Last edited by bayleef,

Urbanshadow

Well-Known Member
Member
Joined
Oct 16, 2015
Messages
1,578
Trophies
0
Age
33
XP
1,723
Country
Well, ARM9 can't use thumb16 instructions afaik. In ARM11 you can force a switch between modes with BX. I won't take for granted if thumb-16 is any faster than regular ARM code but if you say so I'll believe you. You can learn more of the instruction set changing in the ARM assembler documentation online.

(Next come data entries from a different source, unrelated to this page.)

/-! ## Routing, R436 -/

/-- This node's own LINK_STATE record: the links that are up, but for a door left out. -/
def State.ownRecord (s : State) (but : Option Nat) : LinkStateRec :=
  { ident := s.ident, strap := s.boot.nodeStrap, node := some s.fab.nodeId,
    links := (List.range 3).filterMap (fun d =>
      if (s.link d).state = 2 ∧ (s.link d).hello.isSome ∧ some d ≠ but then some (BitVec.ofNat 2 d, (s.link d).peerIdent) else none) }

/-- The links of a node that are joined at both ends. -/
def joinedTo (g : List LinkStateRec) (x : Word64) : List Word64 :=
  match g.find? (fun r => r.ident == x) with
  | none => []
  | some r => ((r.links.map (·.2)).filter (fun y => g.any (fun q => q.ident == y && q.links.any (fun l => l.2 == x)))).dedup

/-- Distances from a node, breadth first: every node reached with its distance. -/
def distances (g : List LinkStateRec) : Nat → List Word64 → List (Word64 × Nat) → Nat → List (Word64 × Nat)
  | 0, _, seen, _ => seen
  | f + 1, front, seen, d =>
    let next := (((front.map (joinedTo g)).flatten).dedup).filter (fun y => !seen.any (fun e => e.1 == y))
    distances g f next (seen ++ next.map (fun y => (y, d + 1))) (d + 1)

/-- The distance between two nodes. -/
def distance (g : List LinkStateRec) (x y : Word64) : Option Nat := ((distances g g.length [x] [(x, 0)] 0).find? (fun e => e.1 == y)).map (·.2)

/-- The graph that this node knows. -/
def State.graph (s : State) (but : Option Nat) : List LinkStateRec := s.ownRecord but :: s.fab.db

/-- The node id of an IDENT. -/
def State.idOf (s : State) (x : Word64) : Option Nat := (s.fab.ids.find? (fun e => e.1 == x)).map (·.2.toNat)

/-- The best door to a node, with its distance: the neighbour of the lowest node id on a shortest path, by its lowest door. -/
def State.bestDoor (s : State) (but : Option Nat) (y : Word64) : Option (Nat × Nat) :=
  let g := s.graph but
  match distance g s.ident y with
  | none => none
  | some d =>
    let c := ((s.ownRecord but).links.filter (fun l => (joinedTo g s.ident).contains l.2 && distance g l.2 y == some (d - 1) && decide (0 < d)))
    (c.mergeSort (fun a b => decide ((s.idOf a.2).getD 8 * 4 + a.1.toNat ≤ (s.idOf b.2).getD 8 * 4 + b.1.toNat))).head?.map
      (fun l => (l.1.toNat, d))

/-- Two nodes present one id, R434: every node refuses routes to it. -/
def State.twinId (s : State) (id : BitVec 3) : Bool := decide (2 ≤ (s.fab.ids.filter (fun e => e.2 == id)).length)

/-- FAB_ROUTE of a node id, R442. -/
def State.routeByte (s : State) (id : Nat) : Byte :=
  match s.fab.ids.find? (fun e => e.2.toNat == id) with
  | none => 0xFF
  | some e =>
    if s.twinId e.2 then 0xFF
    else match s.bestDoor none e.1 with
    | none => 0xFF
    | some (d, h) => if 4 < h then 0xFF else BitVec.ofNat 8 (d + place (((s.bestDoor (some d) e.1).map (·.1)).getD 3) 2 + place h 4)

/-- Every copy that a lost node has not acknowledged completes with UNREACHABLE, R438. -/
def State.failCopies (s : State) (node : Nat) : State :=
  let all := (s.e2eOf node 0).copies ++ (s.e2eOf node 0).held ++ (s.e2eOf node 1).copies ++ (s.e2eOf node 1).held
  let s1 := (s.onE2e node 0 (fun e => { e with copies := [], held := [] })).onE2e node 1 (fun e => { e with copies := [], held := [] })
  (all.filter (fun t => t.op == 1 || t.op == 2 || t.op == 4)).foldl (fun t x => t.fabFails x.srcId.toNat x.addr.toNat) s1

/-- ROUTE_LOST, once per node, R438. -/
def State.routeLost (s : State) (node door : Nat) : State :=
  let s1 := if s.fab.lostNodes.getLsbD node then s
    else ((s.onFab (fun x => { x with lostNodes := x.lostNodes ||| (1#8 <<< node) })).raise (0xAD + door) 19 1 3 node).logEvent (0xAD + door) 3
      .routeLost [node]
  s1.failCopies node

/-- The copies for a node are sent again over its newest route, in order, R437. -/
def State.replay (s : State) (node : Nat) : State :=
  let d := s.doorTo node
  let again := fun (t : State) (vc : Nat) =>
    ((s.e2eOf node vc).copies.foldl (fun u x => u.linkSend d x vc 0) t).onLink d (fun l => l.count 7 (s.e2eOf node vc).copies.length)
  again (again s 0) 1

/-- The routes are computed anew; nodes lost raise ROUTE_LOST, and nodes whose door was given up are replayed to, R436 to R438. -/
def State.recomputeRoutes (s : State) (gone : Option Nat) : State :=
  let routes := (List.range 8).map (fun i => if i = s.fab.nodeId.toNat then 0xFF else s.routeByte i)
  let nodes : Byte := BitVec.ofNat 8 (listMask ((List.range 8).filter (fun i => i == s.fab.nodeId.toNat || routes.getD i 0xFF != 0xFF)))
  let s1 := s.onFab (fun x => { x with routes := routes, nodes := nodes })
  let lost := (List.range 8).filter (fun i => s.fab.nodes.getLsbD i && !nodes.getLsbD i)
  let moved := (List.range 8).filter (fun i => nodes.getLsbD i && s.fab.nodes.getLsbD i && i != s.fab.nodeId.toNat && gone == some (s.doorTo i))
  moved.foldl State.replay (lost.foldl (fun t i => t.routeLost i (s.doorTo i % 3)) s1)

/-- A LINK_STATE record leaves on VC 2 by every door that is up, R432. -/
def State.flood (s : State) (r : LinkStateRec) (but : Option Nat) : State :=
  (List.range 3).foldl (fun t d => if ((s.link d).state = 2 ∨ (s.link d).state = 4) ∧ some d ≠ but then t.emit (.linkState d r) else t) s

/-- A link of this node has changed: its record is flooded, and the routes are new. -/
def State.linksChanged (s : State) (gone : Option Nat) : State :=
  ((s.onFab (fun x => { x with lastChange := some s.now })).flood (s.ownRecord none) none).recomputeRoutes gone

/-- The HELLO of this node on a door, R432; its node id once discovery has ended. -/
def State.ownHello (s : State) (d : Nat) : Hello :=
  { ident := s.ident, strap := s.boot.nodeStrap, node := if s.fab.state = 2 then some s.fab.nodeId else none, door := BitVec.ofNat 2 d,
    frameTicks := s.cfg kFrameTicks, frameOrigin := s.frameOrigin, expect := BitVec.ofNat 8 (s.cfg 0x160004) }

/-! ## Links, R426 and R427 -/

/-- What both ends of a link start from when it trains: numbers, retry buffer and credits. -/
def FabLink.fresh (l : FabLink) : FabLink :=
  { l with
    hello := none, txSeq := 0, rxSeq := 0, retry := [], resends := 0, credits := List.replicate 12 64, nakSent := false, queue := [] }

/-- The link is quarantined: out of routing, LINK_QUARANTINE, class 0. -/
def State.quarantine (s : State) (d : Nat) : State :=
  (((s.onLink d (fun l => { (l.fresh).count 5 1 with
      state := 3, testing := false, quarAt := s.now, trainFails := 0, replayStamps := [], downStamps := [] })).raise (0xAD + d) 19 0 0 d).logEvent
    (0xAD + d) 0 .quarantine [d]).linksChanged (some d)

/-- Stamps within a span before now, with now. -/
def recent (span now : Nat) (l : List Nat) : List Nat := l.filter (fun t => decide (now < t + span)) ++ [now]

/-- The link is down: it retrains at once, or is quarantined after four downs within 1 s. -/
def State.linkDown (s : State) (d : Nat) : State :=
  let downs := recent 1000000000 s.now (s.link d).downStamps
  if 4 ≤ downs.length then s.quarantine d
  else
    ((s.onLink d (fun l => { (l.fresh).count 4 1 with state := 1, downStamps := downs, trainFails := 0 })).logEvent (0xAD + d) 0 .linkChange
      [d, 1]).linksChanged (some d)

/-- One more resend event of a link: quarantine at FAB_QUAR_REPLAYS within 1 ms. -/
def State.replayEvent (s : State) (d : Nat) : State :=
  let l := recent 1000000 s.now (s.link d).replayStamps
  if s.cfg 0x160008 ≤ l.length then s.quarantine d else s.onLink d (fun x => { x with replayStamps := l })

/-- The flits after the last ACK are sent again; after four resends without the ACK moving the link is down. -/
def State.resendFrom (s : State) (d : Nat) : State :=
  let l := s.link d
  if l.retry.isEmpty then s
  else
    let s1 := l.retry.foldl (fun t e => t.emit (.resend d e.1.toNat))
      (s.onLink d (fun x => { x.count 3 1 with resends := x.resends + 1, retry := x.retry.map (fun e => (e.1, s.now)) }))
    if 4 ≤ l.resends + 1 then s1.linkDown d else s1.replayEvent d

/-- The flit is covered by an ACK, in a window of 2^15. -/
def covered16 (ack seq : BitVec 16) : Bool := decide ((ack - seq).toNat < 2 ^ 15)

/-- An ACK and a credit return are taken; a marginal ACK of the oldest flit is counted, R34, R35 and R426. -/
def State.takeAck (s : State) (d : Nat) (ack : BitVec 16) (vc hop n : Nat) : State :=
  let l := s.link d
  let rest := l.retry.filter (fun e => !covered16 ack e.1)
  let moved := decide (rest.length < l.retry.length)
  let late := moved && (l.retry.head?.map (fun e => marginal s.now (e.2 + s.cfg 0x160007))).getD false
  ((s.onLink d (fun x =>
    { x with
      retry := rest, resends := if moved then 0 else x.resends, heard := s.now,
      credits := if vc < 3 then setAt x.credits (vc * 4 + hop) (min 64 (x.credits.getD (vc * 4 + hop) 0 + n)) else x.credits })).onFab
    (fun x => { x with marginal := if late then x.marginal + 1 else x.marginal })).pumpLink d

/-- The link carries flits. -/
def State.linkLive (s : State) (d : Nat) : Bool := s.up && ((s.link d).state == 2 || (s.link d).state == 4)

/-- A DATA flit is discarded: NAK, once until one comes in order. -/
def State.discardFlit (s : State) (d : Nat) : State :=
  if (s.link d).nakSent then s
  else (s.emit (.nak d ((s.link d).rxSeq - 1).toNat)).onLink d (fun l => { l with nakSent := true })

end Sys2Proof.Machine
end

You should really point to a9lh implementation as it is a direct execution of raw arm9 code with 32bit instruction set, so it gets exactly where you want. If need the full sandbox running i'll stay with brahma.
 
Last edited by Urbanshadow,
  • Like
Reactions: astronautlevel

bayleef

Well-Known Member
OP
Newcomer
Joined
Sep 15, 2015
Messages
83
Trophies
0
XP
254
Country
Gambia, The
Unfortunately, I'm not very familar with the ARM9 architecture. According to wikipedia, ARM9 should have both instruction sets.
However, what about memory access? If for some regions only 16bit can be transfered to the CPU at once, will 32bit instruction set slow down the execution when located at the wrong region?
I would prefer running my code from BRAHMA II, because reading out keyslots may save people from downgrading to 2.1 to install a9lh (on N3DS).
However, since I have successfully dumped my OTP (but not installed a9lh yet), a9lh is at least an option to start with.
I thought, development of a9lh-payloads is very similar to BRAHMA (see this thread), with the difference that BRAHMA cannot access locked registers. So, am I wrong? What are the other differences? Which sandbox do you mean? At the moment I only need user interaction (buttons, display) and access to AES hardware.

Edit: I guess the BX, BLX instructions and the .arm, .thumb directives could do the job (not tested yet, but it can be assembled at least). However, the following question is left open: Can the code be loaded faster when put at a specific memory region (see the Wikipedia entry I cited in the first post)?
 
Last edited by bayleef,

EmuAGR

Well-Known Member
Member
Joined
Jan 11, 2016
Messages
205
Trophies
0
Age
31
XP
246
Country
Thumb instruction set should be faster when memory bus has 16 bits, so it doesn't have to read from memory twice. But I think bus width of the 3DS might be 32 bits, so the complete ARM9 instruction set should be preferable.
 

Urbanshadow

Well-Known Member
Member
Joined
Oct 16, 2015
Messages
1,578
Trophies
0
Age
33
XP
1,723
Country
Thumb instruction set should be faster when memory bus has 16 bits, so it doesn't have to read from memory twice. But I think bus width of the 3DS might be 32 bits, so the complete ARM9 instruction set should be preferable.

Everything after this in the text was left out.